For a cleaner drink, strain the puree before bottling, especially when using seedy berries. A little pulp is fine if you do not mind the texture.
Kombucha Flavors
If the fruit is tart, add a little sugar.
- Ginger: Fresh ginger adds spice and can boost carbonation. Add grated ginger, small chunks, or blend it into fruit puree before bottling.
- Beet: Works well with strawberry, orange juice, lemon, and ginger. Beets can create strong carbonation, so monitor bottles closely.
- Apple Cinnamon: Use fresh apple or apple juice with cinnamon.
- Mango Lime: Blend ripe mango with fresh lime juice. Ginger also pairs well.
- Fresh Orange Juice: Add fresh-squeezed orange juice directly to finished kombucha before second fermentation.
- Stone Fruit: Peaches, plums, apricots, nectarines, and pluots all work well. Can be mixed with berries or melon.
- Blackberry Lavender: Use blackberry puree with a light lavender infusion. Steep lavender in hot water, optionally with a small amount of sugar, then cool before adding.
- Herb-Infused Flavors: Rosemary, lavender, mint, and basil can be infused or blended depending on texture. Good combinations include rosemary citrus, strawberry mint lime, and strawberry basil.
- Carrot: Use carrot juice or blended carrot. Juice is best. Pairs with orange, ginger, apple, or turmeric.
- Passionfruit: Strain pulp through a fine mesh strainer and add the juice to kombucha.
- Persimmon: Use ripe Fuyu persimmons. Pairs with cinnamon or ginger.
- Blueberry Ginger: Use blueberries with ginger. Optional: simmer blueberries with a little sugar and ginger, cool, then add before bottling.
- Lemon Ginger: Use lemon juice and ginger. Add a small amount of sugar or honey if needed.
- Melon: Watermelon, cantaloupe, and honeydew work well when very ripe.

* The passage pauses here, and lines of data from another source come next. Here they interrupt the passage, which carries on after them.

/-- The cause of the safe state has ended: ACTIVE clears and the alert is released. -/
def State.causeEnds (s : State) : State :=
  let s1 := (s.setFlag Reg.SAF_SAFE_STATUS_ACTIVE false).emit (.alert s.fab.alertPulse)
  { s1 with mem := { s1.mem with selfRefresh := s.fab.parked || s.host.perst } }

/-- The twelve readings of one sample. -/
def execStackTempSample (temps : List Nat) (s : State) : Host.Outcome State Fault Refusal :=
  .next (
    let s1 := ((List.range 12).zip temps).foldl (fun s x => s.stackTemp x.1 x.2) s
    if s1.regs.flag Reg.SAF_SAFE_STATUS_ACTIVE ∧ s1.regs.get Reg.SAF_SAFE_STATUS_CAUSE = 4 ∧ s1.fab.trip = none ∧
        s1.stackStillHot = false then s1.causeEnds else s1)

/-! ### Patrol scrub (R269, R270) -/

/-- Damage in some lanes of one 64 B access: the code corrects it while it is confined to one lane (R263). -/
def State.upsetAccess (s : State) (w mask : Nat) : State :=
  if mask = 0 ∨ NSet.has s.stack.poison w then s
  else
    let m := mask ||| Tbl.get s.mem.lanes 0 w
    let one := (oneLane m).isSome && !NSet.has s.stack.uncorr w
    { s with
      stack := { s.stack with
        single := NSet.set s.stack.single w one
        uncorr := NSet.set s.stack.uncorr w (!one) }
      mem := { s.mem with lanes := Tbl.put s.mem.lanes w m } }

/-- A mask of lanes. -/
def laneMask (l : List Nat) : Nat := (l.filter fun k => decide (k < 18)).foldl (fun m k => m ||| 2 ^ k) 0

/-- Damage to stored data, by 64 B access and the lanes it lies in. -/
def State.upsetStack (s : State) (l : List (Nat × List Nat)) : State :=
  l.foldl (fun s x => s.upsetAccess (s.regs.placed (64 * x.1) / 64) (laneMask x.2)) s

/-- Accesses, among those listed, that lie in the granule a scrub reads. -/
def State.inScrub (s : State) (l : List Nat) : List Nat :=
  l.filter fun w => (locate (s.regs.home (64 * w))).granule == s.regs.get Reg.MEM_SCRUB_STATUS_POSITION

/-- Is every channel's bank of the next granule without a slot? -/
def State.scrubMay (s : State) : Bool :=
  let l := s.regs.get Reg.MEM_SCRUB_STATUS_POSITION
  let bank := (l % 16) ^^^ (l / 4096 % 16)
  s.mem.chans.all fun c => c.2.slots.all fun q => (locate (s.regs.home q.addr)).bank != bank

/-- A granule that is already poisoned is counted and posts nothing. -/
def State.countPoisoned (s : State) (w : Nat) : State :=
  let k := s.chanOf (64 * w)
  let c := s.memCh k
  (s.setMemCh k { c with scrubUncorr := min 255 (c.scrubUncorr + 1) })

/-- Nanoseconds between scrub reads; an INTERVAL outside 10 to 10,000 µs is taken as 10,000 (R269, R288). -/
def RegFile.scrubInterval (r : RegFile) : Nat :=
  let v := r.get Reg.MEM_SCRUB_CTL_INTERVAL
  1000 * (if 10 ≤ v ∧ v ≤ 10000 then v else 10000)

/-- PATROL_SCRUB_READ (R269): The next granule of every channel is read, once per interval, and corrected or poisoned. -/
def execPatrolScrubRead (upsets : List (Nat × List Nat)) (s : State) : Host.Outcome State Fault Refusal :=
  .next (
    if s.scrubMay = false ∨ s.mem.selfRefresh = true ∨ s.mem.off = true ∨ s.now < s.mem.scrubbed + s.regs.scrubInterval then s
    else
      let s1 := ({ s with mem := { s.mem with scrubbed := s.now } } : State).upsetStack upsets
      let was := s1.inScrub s1.stack.poison
      let hit := s1.inScrub (s1.stack.uncorr ++ s1.stack.single)
      let s2 := was.foldl State.countPoisoned s1
      let s3 := hit.foldl (fun s w => s.meetErrors 1 (64 * w)) s2
      let s4 := s3.markGranules (s3.inScrub s3.stack.poison)
      let l := s.regs.get Reg.MEM_SCRUB_STATUS_POSITION
      if l + 1 < 2097152 then s4.setReg Reg.MEM_SCRUB_STATUS_POSITION (l + 1)
      else (s4.setReg Reg.MEM_SCRUB_STATUS_POSITION 0).addReg Reg.MEM_SCRUB_STATUS_PASSES 1)

/-! ### Traffic generators (R271 to R273, R289) -/

def Gen.op (g : Gen) : Nat := bitsOf g.ctl 2 1
def Gen.pattern (g : Gen) : Nat := bitsOf g.ctl 4 3
def Gen.order (g : Gen) : Nat := bitsOf g.ctl 6 5
def Gen.raw (g : Gen) : Bool := bitOf g.ctl 7
def Gen.passes (g : Gen) : Nat := bitsOf g.ctl 23 8
def Gen.seed (g : Gen) : Nat := bitsOf g.ctl 62 32

/-- The channels that a write of a generator register reaches. -/
def State.tgChannels (s : State) : List Nat :=
  let k := s.regs.get Reg.MEM_TG_SEL_STACK
  if 12 ≤ k then []
  else if s.regs.flag Reg.MEM_TG_SEL_BROADCAST then (List.range 128).map fun c => 128 * k + c
  else [128 * k + s.regs.get Reg.MEM_TG_SEL_CHANNEL]

/-- Fields of MEM_TG_CTL other than START. -/
def tgFields (v : Nat) : Nat := setBits (setBits (setBits v 0 0 0) 31 24 0) 63 63 0

/-- A start on one channel. -/
def State.tgStart (s : State) (v c : Nat) : State :=
  let x := s.memCh c
  let g : Gen := { x.gen with ctl := tgFields v }
  if x.gen.running then s
  else if (s.locked ∧ s.chanRetired c = false) ∨ g.order = 3 then
    s.setMemCh c { x with gen := { g with code := St.tgLive } }
  else s.setMemCh c { x with gen := { g with
    code := St.ok, lanes := 0, errors := 0, corrections := 0, running := decide (g.passes ≠ 0) } }

/-- TG_START (R271): Writing 1 to MEM_TG_CTL.START starts a traffic generator run, or is refused with ST_TG_LIVE on a live
channel. -/
def execTgStart (v : Nat) (s : State) : Host.Outcome State Fault Refusal := .next (s.each s.tgChannels fun s c => s.tgStart v c)

/-- States of a 21-bit Fibonacci shift register with feedback x^21 + x^2 + 1, from state `w`. -/
def lfsr21 : Nat → Nat → List Nat
  | 0, _ => []
  | n + 1, w => w :: lfsr21 n (w * 2 % 2 ^ 21 + (if bitOf w 20 != bitOf w 1 then 1 else 0))

/-- Granules in visit order (Table 07.3). -/
def Gen.visits (g : Gen) : List Nat :=
  let inRange := fun l => decide (g.first ≤ l ∧ l ≤ g.last)
  match g.order with
  | 0 => (List.range (g.last + 1 - g.first)).map (· + g.first)
  | 1 => (0 :: lfsr21 2097151 1).filter inRange
  | _ => ((List.range 131072).flatMap fun rc => (List.range 16).map fun bank =>
      16 * rc + (bank ^^^ (rc / 256 % 16))).filter inRange

/-- `n` bits of the sequence of x^31 + x^28 + 1 from a register state, first bit lowest, and the state after. -/
def prbs31 : Nat → Nat → Nat × Nat
  | 0, w => (0, w)
  | n + 1, w =>
    let b := if bitOf w 30 != bitOf w 27 then 1 else 0
    let r := prbs31 n (w * 2 % 2 ^ 31 + b)
    (b + 2 * r.1, r.2)

/-- The 64 bytes of one access: `pos` its place in the visit order, `w` the shift register before it. DEDUCED: log entry 42. -/
def Gen.bytes (g : Gen) (channel l k pos w : Nat) : List Byte × Nat :=
  match g.pattern with
  | 0 =>
    let r := prbs31 512 w
    (leBytes 64 r.1, r.2)
  | 1 => ((List.range 32).flatMap fun b => leBytes 2 (2 ^ ((32 * pos + b) % 16)), w)
  | 2 => ((List.range 8).flatMap fun i =>
      leBytes 8 (channel / 128 * 2 ^ 48 + channel % 128 * 2 ^ 40 + 256 * l + 64 * k + 8 * i), w)
  | _ => ((List.range 64).map fun i => BitVec.ofNat 8 (Config.freeNat (2 ^ 40 + 64 * pos + i)), w)

/-- Every access of a pass in order: its offset in the channel and its data. -/
def Gen.accesses (g : Gen) (channel : Nat) : List (Nat × List Byte) :=
  let start := if g.seed = 0 then 1 else g.seed
  let places := g.visits.flatMap fun l => (List.range 4).map fun k => (l, k)
  (places.foldl (fun (acc : List (Nat × List Byte) × Nat × Nat) p =>
    let x := g.bytes channel p.1 p.2 acc.2.1 acc.2.2
    ((256 * p.1 + 64 * p.2, x.1) :: acc.1, acc.2.1 + 1, x.2)) ([], 0, start)).1.reverse

/-- Lanes on which two accesses differ: lane i carries bit i of each 2 B beat. -/
def diffLanes (a b : List Byte) : Nat :=
  let beats := fun (x : List Byte) => (List.range 32).map fun i => leNat ((x.drop (2 * i)).take 2)
  ((beats a).zip (beats b)).foldl (fun m p => m ||| (p.1 ^^^ p.2)) 0

/-- The stacked-memory offset of an offset in a channel. -/
def chanOffset (channel off : Nat) : Nat := chanGranule channel (off / 256) + off % 256

/-- One access as a generator meets it: its stored bytes, its damaged lanes, and whether it holds the poison pattern. -/
structure GenCell where
  bytes : List Byte
  hurt : Nat
  tag : Bool
  deriving DecidableEq, Repr

/-- An access of a channel's cells. A retired channel's cells hold no address. -/
def State.genCell (s : State) (channel off : Nat) : GenCell :=
  if s.chanRetired channel then ⟨s.mem.own.read off 64, 0, s.mem.own.tag off⟩
  else
    let q := s.regs.placed (chanOffset channel off)
    let w := q / 64
    ⟨s.stack.read q 64, if NSet.has s.stack.uncorr w ∨ NSet.has s.stack.single w then s.hurtLanes w else 0, s.stack.tag q⟩

/-- A pass writes its data to the channel's cells. -/
def State.tgWrite (s : State) (channel : Nat) (acc : List (Nat × List Byte)) : State :=
  acc.foldl (fun s p =>
    if s.chanRetired channel then { s with mem := { s.mem with own := s.mem.own.writeRaw p.1 p.2 false } }
    else s.stackPut (chanOffset channel p.1) p.2 false) s

/-- The check lanes that mismatch where the stored data differs from the pattern in some lanes, as a mask: a code that corrects
any one lane (R263) tells two accesses apart in at least three lanes, and says no more of them. DESIGN CHOICE: log entry 60. -/
def codeLanes (data f : Nat) : Nat :=
  if data = 0 then 0
  else if (oneLane data).isSome then 2 ^ 16 * 3
  else if (oneLane (data - 2 ^ Nat.log2 data)).isSome then 2 ^ 16 * (1 + f % 3)
  else 2 ^ 16 * (f % 4)

/-- One access is checked (R273). With RAW clear, damage that the code corrects counts as a correction, and the data is
compared as the code leaves it; with RAW set, all 18 lanes are compared as they come, and the poison pattern mismatches on check
lanes that are open. DESIGN CHOICE: log entry 60. -/
def Gen.check (g : Gen) (mark : Option Nat) (cell : GenCell) (want : List Byte) (wrong f : Nat) : Gen :=
  let hurt := cell.hurt ||| wrong % 2 ^ 18
  let data := diffLanes cell.bytes want
  let fixes := !g.raw && (match oneLane hurt, mark with
    | some l, some m => l == m
    | some _, none => true
    | none, _ => false)
  let lanes :=
    if g.raw then data ||| hurt ||| (if cell.tag then 2 ^ 16 * (1 + f % 3) else codeLanes data f)
    else if fixes then data else data ||| hurt % 2 ^ 16
  let g1 := if fixes then { g with corrections := min (2 ^ 14 - 1) (g.corrections + 1) } else g
  if lanes = 0 then g1
  else { g1 with lanes := g1.lanes ||| lanes, errors := min (2 ^ 16 - 1) (g1.errors + 1) }

/-- A pass checks the channel. `wrong` gives the lanes that the surroundings damage on the way, by number of the access in the
run, and `from_` is the number of the pass's first access. -/
def State.tgCheck (s : State) (g : Gen) (channel : Nat) (acc : List (Nat × List Byte)) (wrong : List (Nat × Nat))
    (from_ : Nat) : Gen :=
  (acc.foldl (fun (r : Gen × Nat) p =>
    (r.1.check (s.memCh channel).mark (s.genCell channel p.1) p.2 (Tbl.get wrong 0 r.2) (Config.freeNat (2 ^ 41 + p.1)), r.2 + 1))
    (g, from_)).1

/-- One repetition: a write pass, a check pass, or one after the other. -/
def State.tgPass (s : State) (channel : Nat) (acc : List (Nat × List Byte)) (wrong : List (Nat × Nat)) (g : Gen)
    (from_ : Nat) : Gen × State :=
  let s1 := if g.op = 0 ∨ g.op = 2 then s.tgWrite channel acc else s
  (if g.op = 1 ∨ g.op = 2 then s1.tgCheck g channel acc wrong from_ else g, s1)

/-- TG_RUN_DONE (R273): A run ends: its passes have written and checked the channel, and START reads 0. -/
def execTgRunDone (channel : Nat) (wrong : List (Nat × Nat)) (s : State) : Host.Outcome State Fault Refusal :=
  .next (
    let g := (s.memCh channel).gen
    if g.running = false then s
    else
      let acc := g.accesses channel
      let r := (List.range g.passes).foldl (fun (r : Gen × State) i => r.2.tgPass channel acc wrong r.1 (i * acc.length)) (g, s)
      r.2.setMemCh channel { r.2.memCh channel with gen := { r.1 with running := false } })

end Sys2Proof.Machine
end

Melon pairs well with berries.
- Strawberry Basil: Blend ripe strawberries with a few fresh basil leaves and a splash of kombucha.
- Raspberry Lime: Use raspberries with fresh lime juice. Strain or make a quick sauce first to reduce seeds.

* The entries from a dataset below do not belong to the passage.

/-- What an end reports of itself in training: link number, lanes and rank (R369). -/
def trainMessage (link lanes rank : Nat) : List Byte :=
  leBytes 1 lcTrain ++ leBytes 1 link ++ leBytes 1 lanes ++ leBytes 1 0 ++ leBytes 4 rank

/-! ### SEQ arithmetic -/

/-- How far SEQ `a` lies after `b`, modulo 2^16. -/
def seqAfter (a b : Nat) : Nat := (a + 2 ^ 16 - b % 2 ^ 16) % 2 ^ 16

/-! ### Credits (R366) -/

def sharedSlots : Nat := 15360
def hopSlots : Nat := 8

/-- The key of a channel's pool among the credits: pool 0 is shared by the channels. -/
def poolKey (vc pool : Nat) : Nat := if pool = 0 then 0 else vc * 32 + pool

/-- The pool whose credit a flit takes: the shared one while it has any, else its hop class's. DEDUCED: log entry 30. -/
def LinkSt.creditPool (l : LinkSt) (vc hop : Nat) : Option Nat :=
  if Tbl.get l.credits 0 0 < sharedSlots then some 0
  else if Tbl.get l.credits 0 (poolKey vc hop) < hopSlots then some hop
  else none

def LinkSt.spend (l : LinkSt) (vc pool : Nat) : LinkSt :=
  let key := poolKey vc pool
  { l with credits := Tbl.put l.credits key (Tbl.get l.credits 0 key + 1) }

/-- Credits that a flit returns. -/
def LinkSt.earn (l : LinkSt) (h : FlitHeader) : LinkSt :=
  let key := poolKey h.cvc h.pool
  if h.credits = 0 then l else { l with credits := Tbl.put l.credits key (Tbl.get l.credits 0 key - h.credits) }

/-- The slots that the next flit returns: channel, pool and number, and what is left. -/
def LinkSt.returns (l : LinkSt) : (Nat × Nat × Nat) × LinkSt :=
  match l.giveBack.find? fun x => x.2 != 0 with
  | none => ((0, 0, 0), l)
  | some x =>
    let n := min 7 x.2
    ((x.1 / 32, x.1 % 32, n),
      { l with giveBack := if x.2 = n then Tbl.del l.giveBack x.1 else Tbl.put l.giveBack x.1 (x.2 - n) })

/-! ### Links that go down (R363, R364) -/

/-- Packets that a flit list belongs to, each once. -/
def packetsIn (l : List (Nat × Nat × Packet)) : List (Nat × Nat × Packet) :=
  l.foldl (fun acc x => if acc.contains x then acc else acc ++ [x]) []

/-- Packets of which some flit has been sent and not acknowledged, and packets that have been sent in part. -/
def LinkSt.sentPackets (l : LinkSt) : List (Nat × Nat × Packet) :=
  packetsIn ((l.replay.map fun e => (e.first, e.flit.vc, e.flit.pkt)) ++
    l.txq.filterMap fun q => match q.2.head? with
      | some f => if f.idx = 0 then none else some (Tbl.get l.txFirst 0 q.1, q.1, f.pkt)
      | none => none)

/-- Packets that have not begun to be sent. -/
def LinkSt.unsent (l : LinkSt) : List (Nat × Packet) :=
  l.txq.flatMap fun q => q.2.filterMap fun f => if f.idx = 0 then some (q.1, f.pkt) else none

/-- The first SEQ of the first packet that has not arrived whole. -/
def LinkSt.firstPartial (l : LinkSt) : Nat :=
  (l.partials.filterMap fun p => p.2.head?.map fun f => f.seq).foldl
    (fun acc q => if seqAfter l.rxNext acc < seqAfter l.rxNext q then q else acc) l.rxNext

/-- A link at the start of training: nothing of its traffic is left but whole packets that have arrived and packets
held since it went down. -/
def LinkSt.fresh (l : LinkSt) : LinkSt :=
  { LinkSt.reset with
    arrived := l.arrived
    downHeld := l.downHeld
    downSince := l.downSince
    injState := l.injState
    injLeft := l.injLeft
    injStopped := l.injStopped
    injLane := l.injLane }

/-- LINK_FINAL's data: the link's number at the neighbour, and the SEQ. -/
def linkFinalData (peerLink seq : Nat) : List Byte := leBytes 1 CT.linkFinal ++ leBytes 1 peerLink ++ leBytes 2 seq

/-- Send on a packet that a link has not brought across: one of another module that has no up link left is discarded, and its
source learns it (R364, R377). -/
def State.passOn (s : State) (vc : Nat) (p : Packet) : State :=
  if p.src ≠ s.rank ∧ s.routeUp p.dst = [] then s.sendUnreachable p else s.sendPacket vc p

/-- The held packets of a down link at and after SEQ `seq` go out again over other links (R364). -/
def State.releaseHeld (s : State) (l seq : Nat) : State :=
  let x := s.link l
  (s.setLink l { x with
    downHeld := []
    downSince := none
    early := none }).each (x.downHeld.filter fun p => decide (seqAfter p.1 seq < 2 ^ 15)) fun s p => s.passOn p.2.1 p.2.2

/-- A link goes down with a reason of LNK_LINK_STATUS. A LINK_FINAL that the neighbour has sent before this end saw the link down
is taken now. -/
def State.linkDown (s : State) (l reason : Nat) : State :=
  if s.linkLive l = false then s
  else
    let x := s.link l
    let s1 := ((s.setRegAt Reg.LNK_LINK_STATUS_STATE l 0).setRegAt Reg.LNK_LINK_STATUS_DOWN_REASON l reason).addRegAt
      Reg.LNK_LINK_ERR_DOWNS l 1
    let s2 := s1.setLink l { x.fresh with
      downHeld := x.downHeld ++ x.sentPackets
      downSince := some s.now }
    let s3 := s2.event 4 St.lnkDown l reason
    let s4 := s3.ctrl (s.regs.getAt Reg.LNK_LINK_STATUS_PEER_RANK l)
      (linkFinalData (s.regs.getAt Reg.LNK_LINK_STATUS_PEER_LINK l) x.firstPartial)
    let s5 := (s4.each x.unsent fun s p => s.passOn p.1 p.2).linkTimeDown l
    match x.early with
    | some seq => s5.releaseHeld l seq
    | none => s5

/-! ### Fault injection (R391 to R394) -/

def State.injMode (s : State) (l : Nat) : Nat := s.regs.getAt Reg.LNK_INJ_CTL_MODE l

/-- PRBS31 of x^31 + x^28 + 1, one step. -/
def injStep (st : Nat) : Nat := (st * 2 + (if bitOf st 30 != bitOf st 27 then 1 else 0)) % 2 ^ 31

/-- Is a link's injection armed: a MODE of Table 10.12, on a link that LNK_INJ_PERMIT names (R391)? -/
def State.injArmed (s : State) (l : Nat) : Bool :=
  decide (1 ≤ s.injMode l ∧ s.injMode l ≤ 5) && bitOf (s.regs.get Reg.LNK_INJ_PERMIT_LINKS) l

- Passionfruit-Pomegranate: Frozen passionfruit pulp, pomegranate juice, sugar.
- Blackberry-Mint: Pureed blackberries and a few whole mint leaves.
- Blood Orange-Blackberry: Blood orange juice and blackberry puree.
- Tangerine-Rosemary: Tangerine juice and zest with a sprig of rosemary.
- Sangria: Grape juice, apple juice, pear juice, orange juice and zest, and a dash of cinnamon.
- Raspberry-Ginger-Lemon: Pureed raspberries, ginger juice, lemon juice and zest.
- Citrus Mint: Orange juice and zest, lemon juice and zest, sugar, and mint leaves.
- Mango-Pineapple: Pureed mango and pineapple juice.
- Oro Blanco Grapefruit: Oro blanco grapefruit juice. Sweeter and more mellow than ruby red grapefruit.
- Plum-Thyme: Plum juice and a few sprigs of thyme.
- Cherry-Ginger: Cherry juice and ginger juice.
- Strawberry-Lemon: Pureed strawberries with lemon juice and zest.
- Watermelon-Lime: Watermelon juice with lime juice and zest.
- Mint Julep: Lime juice and zest, sugar, and mint.
- Pear-Rose: Pear juice and rosewater. Use rosewater sparingly.
- Apple-Raspberry: Apple juice and pureed raspberries.
- Apricot-Hibiscus: Apricot juice, dried hibiscus flowers steeped in water, and sugar. Bagged hibiscus tea also works.
- Peach-Orange Blossom: Peach juice and orange blossom water. Use orange blossom water sparingly.